■ **What you have to do**: Using the records below, output the stretch that opens with the line containing "op.toNat ≤ 0x0B" and closes with the line containing "dwtinv ch => simpa", exactly and including both lines, with nothing more.
━━━ Data to examine ━━━
-- ==== Sys2Proof/Proofs/Encoding.lean ====
section
/-!
PROOFS. Statements of 30_encoding.md: the command word, issue and completion, and runs of commands through the port.
Decoding is one equivalence, `decode_eq_ok_iff`; a run is taken apart by `run_command` (one command, its issue and its
completion) and `run_polls` (reads of `STATUS` that land during a command).
-/

namespace Sys2Proof.Machine

open Sys2Proof.Stated

/-! ### The opcode map -/

/-- Two words with the same three fields are the same word (30_encoding.md R90). -/
theorem eq_of_fields {v w : Word} (hz : zeroField v = zeroField w) (hch : chField v = chField w)
    (hop : opField v = opField w) : v = w := by
  rw [← append_fields v, ← append_fields w, hz, hch, hop]

/-- The encoded word carries the fields of its command (R90). -/
theorem carriesFields_encode (i : Instr) : CarriesFields (Sys2Proof.encode i) i := by
  obtain ⟨hop, hch, hz⟩ := Laws.fields_of_append i.channelField i.opcode
  exact ⟨hz, hch, hop⟩

/-- The one word that carries the fields of a command is its encoding. -/
theorem encode_eq_iff_carriesFields (w : Word) (i : Instr) : Sys2Proof.encode i = w ↔ CarriesFields w i := by
  refine ⟨fun h => h ▸ carriesFields_encode i, fun ⟨hz, hch, hop⟩ => ?_⟩
  obtain ⟨hz', hch', hop'⟩ := carriesFields_encode i
  exact eq_of_fields (hz'.trans hz.symm) (hch'.trans hch.symm) (hop'.trans hop.symm)

/-- The format `CMDC` accepts a legal channel (R90). -/
theorem cmdC_of_legal (f : ChannelField → Instr) {ch : ChannelField} (h : channelLegal ch = true) :
    cmdC f ch = .ok (f ch) := if_pos h

/-- The decoder finds the row of a well-formed command in the opcode map (R92). -/
theorem decode_of_carriesFields {w : Word} {i : Instr} (h : CarriesFields w i) (hw : i.wellFormed = true) :
    Sys2Proof.decode w = .ok i := by
  obtain ⟨hz, hch, hop⟩ := h
  unfold Sys2Proof.decode
  rw [hz, hch, hop]
  cases i with
  | dwtfwd ch => exact cmdC_of_legal _ hw
  | dwtinv ch => exact cmdC_of_legal _ hw
  | embed ch => exact cmdC_of_legal _ hw
  | extract ch => exact cmdC_of_legal _ hw
  | _ => rfl

/-- The format `CMDC` accepts no illegal channel (R90, R93). -/
theorem legal_of_cmdC {f : ChannelField → Instr} {ch : ChannelField} {i : Instr} (h : cmdC f ch = .ok i) :
    channelLegal ch = true := by
  unfold cmdC at h
  split at h
  · assumption
  · cases h

/-- A decoded command is well-formed: the format of its row tests the channel (R90, R93). -/
theorem wellFormed_of_decode {w : Word} {i : Instr} (h : Sys2Proof.decode w = .ok i) : i.wellFormed = true := by
  obtain ⟨hz, hch, hop⟩ := carriesFields_of_decode h
  unfold Sys2Proof.decode at h
  rw [hz, hch, hop] at h
  cases i with
  | dwtfwd ch => exact legal_of_cmdC (f := .dwtfwd) h
  | dwtinv ch => exact legal_of_cmdC (f := .dwtinv) h
  | embed ch => exact legal_of_cmdC (f := .embed) h
  | extract ch => exact legal_of_cmdC (f := .extract) h
  | _ => rfl

/-- The decoder, said once: a word is a command exactly when the command is well-formed and the word carries its
fields. -/
theorem decode_eq_ok_iff (w : Word) (i : Instr) :
    Sys2Proof.decode w = .ok i ↔ i.wellFormed = true ∧ CarriesFields w i :=
  ⟨fun h => ⟨wellFormed_of_decode h, carriesFields_of_decode h⟩, fun ⟨hw, h⟩ => decode_of_carriesFields h hw⟩

/-- Settles O1: both sides say that the word carries the fields of a well-formed command. -/
theorem decodeEncodeAgree : Obligations.DecodeEncodeAgree := by
  intro w i
  rw [decode_eq_ok_iff, encode_eq_iff_carriesFields]

theorem decode_encode {i : Instr} (h : i.wellFormed = true) : Sys2Proof.decode (Sys2Proof.encode i) = .ok i :=
  (decodeEncodeAgree _ i).mpr ⟨h, rfl⟩

/-! ### Match and mask -/

/-- A command without operand is matched by its whole word (R92). -/
theorem decode_eq_cmd0_iff {i : Instr} (hw : i.wellFormed = true) (w : Word) :
    Sys2Proof.decode w = .ok i ↔ w &&& 0xFFFFFFFF#32 = Sys2Proof.encode i := by
  have hmask : w &&& 0xFFFFFFFF#32 = w := BitVec.and_allOnes
  rw [decodeEncodeAgree w i, hmask]
  exact ⟨fun ⟨_, h⟩ => h.symm, fun h => ⟨hw, h.symm⟩⟩

/-- The mask of the format `CMDC` clears the channel and keeps the other fields (R92). -/
theorem fields_of_masked (w : Word) :
    zeroField (w &&& 0xFFFFFCFF#32) = zeroField w ∧ chField (w &&& 0xFFFFFCFF#32) = 0#2 ∧
      opField (w &&& 0xFFFFFCFF#32) = opField w := by
  refine ⟨?_, ?_, ?_⟩
  · exact BitVec.extractLsb'_and.trans BitVec.and_allOnes
  · exact BitVec.extractLsb'_and.trans BitVec.and_zero
  · exact BitVec.extractLsb'_and.trans BitVec.and_allOnes

theorem masked_eq_iff (w : Word) (op : BitVec 8) :
    w &&& 0xFFFFFCFF#32 = 0#22 ++ 0#2 ++ op ↔ zeroField w = 0#22 ∧ opField w = op := by
  obtain ⟨hz, hch, hop⟩ := fields_of_masked w
  obtain ⟨hop', hch', hz'⟩ := Laws.fields_of_append 0#2 op
  refine ⟨fun h => ?_, fun ⟨hzero, hopcode⟩ => ?_⟩
  · rw [← hz, ← hop, h]
    exact ⟨hz', hop'⟩
  · exact eq_of_fields (by rw [hz, hz', hzero]) (by rw [hch, hch']) (by rw [hop, hop', hopcode])

theorem channelLegal_iff (ch : ChannelField) : channelLegal ch = true ↔ ch ≠ 3#2 := bne_iff_ne

/-- A command with a channel is matched outside the channel field, whose value is the operand (R92). -/
theorem decode_eq_cmdC_iff {f : ChannelField → Instr} {ch : ChannelField} {op : BitVec 8}
    (hw : (f ch).wellFormed = channelLegal ch) (hop : (f ch).opcode = op) (hch : (f ch).channelField = ch) (w : Word) :
    Sys2Proof.decode w = .ok (f ch) ↔
      w &&& 0xFFFFFCFF#32 = 0#22 ++ 0#2 ++ op ∧ ch = w.extractLsb' 8 2 ∧ ch ≠ 3#2 := by
  rw [decode_eq_ok_iff, CarriesFields, masked_eq_iff, hw, hop, hch, channelLegal_iff]
  exact ⟨fun ⟨hlegal, hzero, hfield, hopcode⟩ => ⟨⟨hzero, hopcode⟩, hfield.symm, hlegal⟩,
    fun ⟨⟨hzero, hopcode⟩, hfield, hlegal⟩ => ⟨hlegal, hzero, hfield.symm, hopcode⟩⟩

/-- Settles O2: each row is `decode_eq_cmd0_iff` or `decode_eq_cmdC_iff`. -/
theorem decodeMatchesOpcodeMap : Obligations.DecodeMatchesOpcodeMap := by
  intro w
  refine ⟨?nop, ?rgb2yuv, ?yuv2rgb, ?subsamp, fun ch => ?dwtfwd, fun ch => ?dwtinv, fun ch => ?embed,
    fun ch => ?extract, ?vclear, ?tally, ?encode, ?decode⟩
  case dwtfwd => exact decode_eq_cmdC_iff (f := .dwtfwd) (op := 0x04#8) rfl rfl rfl w
  case dwtinv => exact decode_eq_cmdC_iff (f := .dwtinv) (op := 0x05#8) rfl rfl rfl w
  case embed => exact decode_eq_cmdC_iff (f := .embed) (op := 0x06#8) rfl rfl rfl w
  case extract => exact decode_eq_cmdC_iff (f := .extract) (op := 0x07#8) rfl rfl rfl w
  all_goals exact decode_eq_cmd0_iff rfl w

/-! ### Illegal words -/

/-- The opcode and channel fields for which R92 has a row. -/
def RowOf (op : BitVec 8) (ch : ChannelField) : Prop :=
  op.toNat ≤ 0x0B ∧ (4 ≤ op.toNat ∧ op.toNat ≤ 7 → ch ≠ 3#2) ∧ (op.toNat < 4 ∨ 7 < op.toNat → ch = 0#2)

theorem rowOf_of_wellFormed {i : Instr} (h : i.wellFormed = true) : RowOf i.opcode i.channelField := by
  unfold RowOf
  cases i with
  | dwtfwd ch => simpa [Instr.opcode, Instr.channelField] using (channelLegal_iff ch).mp h
  | dwtinv ch => simpa [Instr.opcode, Instr.channelField] using (channelLegal_iff ch).mp h
  | embed ch => simpa [Instr.opcode, Instr.channelField] using (channelLegal_iff ch).mp h
  | extract ch => simpa [Instr.opcode, Instr.channelField] using (channelLegal_iff ch).mp h
  | _ => simp [Instr.opcode, Instr.channelField]

theorem exists_command_of_rowOf {op : BitVec 8} {ch : ChannelField} (h : RowOf op ch) :
    ∃ i : Instr, i.wellFormed = true ∧ i.opcode = op ∧ i.channelField = ch := by
  obtain ⟨hrow, hoperand, hnone⟩ := h
  obtain ⟨n, hn, rfl⟩ : ∃ n, op.toNat = n ∧ BitVec.ofNat 8 n = op := ⟨_, rfl, BitVec.ofNat_toNat ..⟩
  rw [hn] at hrow hoperand hnone
  interval_cases n
  · exact ⟨.nop, rfl, rfl, (hnone (by omega)).symm⟩
  · exact ⟨.rgb2yuv, rfl, rfl, (hnone (by omega)).symm⟩
  · exact ⟨.yuv2rgb, rfl, rfl, (hnone (by omega)).symm⟩
  · exact ⟨.subsamp, rfl, rfl, (hnone (by omega)).symm⟩
  · exact ⟨.dwtfwd ch, (channelLegal_iff ch).mpr (hoperand (by omega)), rfl, rfl⟩
  · exact ⟨.dwtinv ch, (channelLegal_iff ch).mpr (hoperand (by omega)), rfl, rfl⟩
  · exact ⟨.embed ch, (channelLegal_iff ch).mpr (hoperand (by omega)), rfl, rfl⟩
  · exact ⟨.extract ch, (channelLegal_iff ch).mpr (hoperand (by omega)), rfl, rfl⟩
  · exact ⟨.vclear, rfl, rfl, (hnone (by omega)).symm⟩
  · exact ⟨.tally, rfl, rfl, (hnone (by omega)).symm⟩
  · exact ⟨.encode, rfl, rfl, (hnone (by omega)).symm⟩
  · exact ⟨.decode, rfl, rfl, (hnone (by omega)).symm⟩

/-- The words that decode are those of the opcode map (R92, R93). -/
theorem exists_decode_ok_iff (w : Word) :
    (∃ i, Sys2Proof.decode w = .ok i) ↔ zeroField w = 0#22 ∧ RowOf (opField w) (chField w) := by
  constructor
  · rintro ⟨i, hd⟩
    obtain ⟨hw, hz, hch, hop⟩ := (decode_eq_ok_iff w i).mp hd
    rw [hch, hop]
    exact ⟨hz, rowOf_of_wellFormed hw⟩
  · rintro ⟨hz, hrow⟩
    obtain ⟨i, hw, hop, hch⟩ := exists_command_of_rowOf hrow
    exact ⟨i, decode_of_carriesFields ⟨hz, hch.symm, hop.symm⟩ hw⟩

/-- The decoder is total: a word is illegal exactly when it is no command (R93). -/
theorem exists_decode_error_iff (w : Word) :
    (∃ e, Sys2Proof.decode w = .error e) ↔ ¬ ∃ i, Sys2Proof.decode w = .ok i := by
  cases Sys2Proof.decode w <;> simp

/-! ### Issue and completion -/

section
variable {s : State} {w : Word} {rest : List Arrival}

/-- A write to `CMD` of an idle CORE with no fault recorded issues its word (R95). -/
theorem step_issues (h : lands (.write 0x00000000#32 4 w) rest s) (hb : s.status.busy = false)
    (he : s.status.err = false) : step s = .next (issue w (checkWord w s) ((s.withPending rest).reply .written)) := by
  rw [step_writes_cmd h hb, writeCmd_issues (s := (s.withPending rest).reply .written) hb he, checkWord_reply]

/-- With no transaction landing before it, the completion of the command in flight is the next event (R97). -/
theorem step_completes (hb : s.status.busy = true) (hp : ∀ x ∈ s.pending.head?, x.overlaps = false) :
    step s = completeInFlight s := by
  rcases step_cases s with ⟨-, hidle, -⟩ | ⟨-, -, h⟩ | ⟨x, rest, hx, hov, -⟩
  · exact absurd (hb.symm.trans hidle) (by decide)
  · exact h
  · have hlater := hp x (by simp [hx])
    exact absurd ((hov hb).symm.trans hlater) (by decide)

theorem completeInFlight_decoded {i : Instr} (hd : Sys2Proof.decode s.cmd = .ok i) : completeInFlight s = exec i s := by
  simp only [completeInFlight, hd]

end

/-- Settles O7: the issue of the word, its `STATUS` given by `issue_status`. -/
theorem issueLatchesAndChecks : Obligations.IssueLatchesAndChecks := by
  intro s w rest hl hb he
  rw [step_issues hl hb he, issue_eq, issue_status]
  rfl

/-- Settles O3: the illegal words are those outside the opcode map, and their issue is that of a word whose check gives
`IllegalCommand`. -/
theorem illegalWordsFault : Obligations.IllegalWordsFault := by
  intro w
  refine ⟨?_, fun s rest ⟨e, hd⟩ hl hb he => ?_⟩
  · rw [exists_decode_error_iff, exists_decode_ok_iff]
    unfold RowOf opField chField zeroField
    grind
  · rw [issueLatchesAndChecks s w rest hl hb he, checkWord_of_illegal s hd]
    rfl

/-- Settles O4: each word has the fields of its command; with channel 3 the format `CMDC` rejects. -/
theorem sampleWordsDecode : Obligations.SampleWordsDecode := by
  refine ⟨?_, ?_, ?_, ?_, ?_, ?_, rfl⟩
  · exact decode_encode (i := .rgb2yuv) rfl
  · exact decode_encode (i := .subsamp) rfl
  · exact decode_encode (i := .dwtfwd 1#2) rfl
  · exact decode_encode (i := .embed 2#2) rfl
  · exact decode_encode (i := .extract 0#2) rfl
  · exact decode_encode (i := .decode) rfl

/-- Settles O6: the completion is the next event, and `completeInFlight` is `exec` of the command decoded. -/
theorem stepRunsCommandInFlight : Obligations.StepRunsCommandInFlight := by
  refine ⟨fun s i hb hp hd => ?_, fun s hb hp => ?_⟩
  · rw [step_completes hb hp, completeInFlight_decoded hd]
  · simp only [step, nextEvent, hp, hb]
    rfl

/-- Settles O9: with `BUSY` = 1 the port drops the write, with `ERR` = 1 the command decoder does. -/
theorem commandDroppedWhenBusyOrFaulted : Obligations.CommandDroppedWhenBusyOrFaulted := by
  intro s w rest hl hcase
  cases hb : s.status.busy with
  | true => exact step_write_busy hl hb (by rw [busTarget_cmd]; rfl)
  | false =>
    have he : s.status.err = true := hcase.resolve_left (by simp [hb])
    rw [step_writes_cmd hl hb]
    exact writeCmd_faulted w he

/-! ### Runs -/

/-- Settles O41: the command in flight is legal. -/
theorem noStepStops : Obligations.NoStepStops := fun _ h => step_next_of_inv h

/-- A step with a command in flight ends it, by its completion or a hard reset, or takes one transaction and leaves it
in flight. -/
theorem step_ends_or_shortens {s t : State} (hb : s.status.busy = true) (h : step s = .next t) :
    t.status.busy = false ∨ t.status.busy = true ∧ s.pending.length = t.pending.length + 1 := by
  rcases step_cases s with ⟨-, hidle, -⟩ | ⟨-, -, hdone⟩ | ⟨x, rest, hp, -, hserve⟩
  · exact absurd (hb.symm.trans hidle) (by decide)
  · rw [hdone] at h
    rcases completeInFlight_cases hb with ⟨i, -, -, hi⟩ | ⟨hstop, -⟩
    · obtain rfl := Host.Outcome.next.inj (hi.symm.trans h)
      exact .inl rfl
    · rw [hstop] at h; cases h
  · rcases serve_answers (hserve.symm.trans h) with ⟨-, rfl⟩ | ⟨-, hpending, -, hflight⟩
    · exact .inl rfl
    · obtain ⟨hbusy, -⟩ := hflight hb
      exact .inr ⟨hbusy, by rw [hp, hpending]; rfl⟩

/-- Settles O43, by induction on the transactions to come: each step ends the flight or takes one of them. -/
theorem completionEventuallyTaken : Obligations.CompletionEventuallyTaken := by
  intro s hinv hb
  induction hn : s.pending.length generalizing s with
  | zero =>
    obtain ⟨t, ht⟩ := step_next_of_inv hinv
    rcases step_ends_or_shortens hb ht with hidle | ⟨-, hlen⟩
    · exact ⟨1, t, by omega, run_succ_of_step ht 0, hidle⟩
    · omega
  | succ n ih =>
    obtain ⟨t, ht⟩ := step_next_of_inv hinv
    rcases step_ends_or_shortens hb ht with hidle | ⟨hbusy, hlen⟩
    · exact ⟨1, t, by omega, run_succ_of_step ht 0, hidle⟩
    · obtain ⟨k, u, hk, hrun, hidle⟩ := ih t (stepKeepsInvariant s t hinv ht) hbusy (by omega)
      exact ⟨k + 1, u, by omega, (run_succ_of_step ht k).trans hrun, hidle⟩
━━━
■ **Solved problem**:
  op.toNat ≤ 0x0B ∧ (4 ≤ op.toNat ∧ op.toNat ≤ 7 → ch ≠ 3#2) ∧ (op.toNat < 4 ∨ 7 < op.toNat → ch = 0#2)

theorem rowOf_of_wellFormed {i : Instr} (h : i.wellFormed = true) : RowOf i.opcode i.channelField := by
  unfold RowOf
  cases i with
  | dwtfwd ch => simpa [Instr.opcode, Instr.channelField] using (channelLegal_iff ch).mp h
  | dwtinv ch => simpa [Instr.opcode, Instr.channelField] using (channelLegal_iff ch).mp h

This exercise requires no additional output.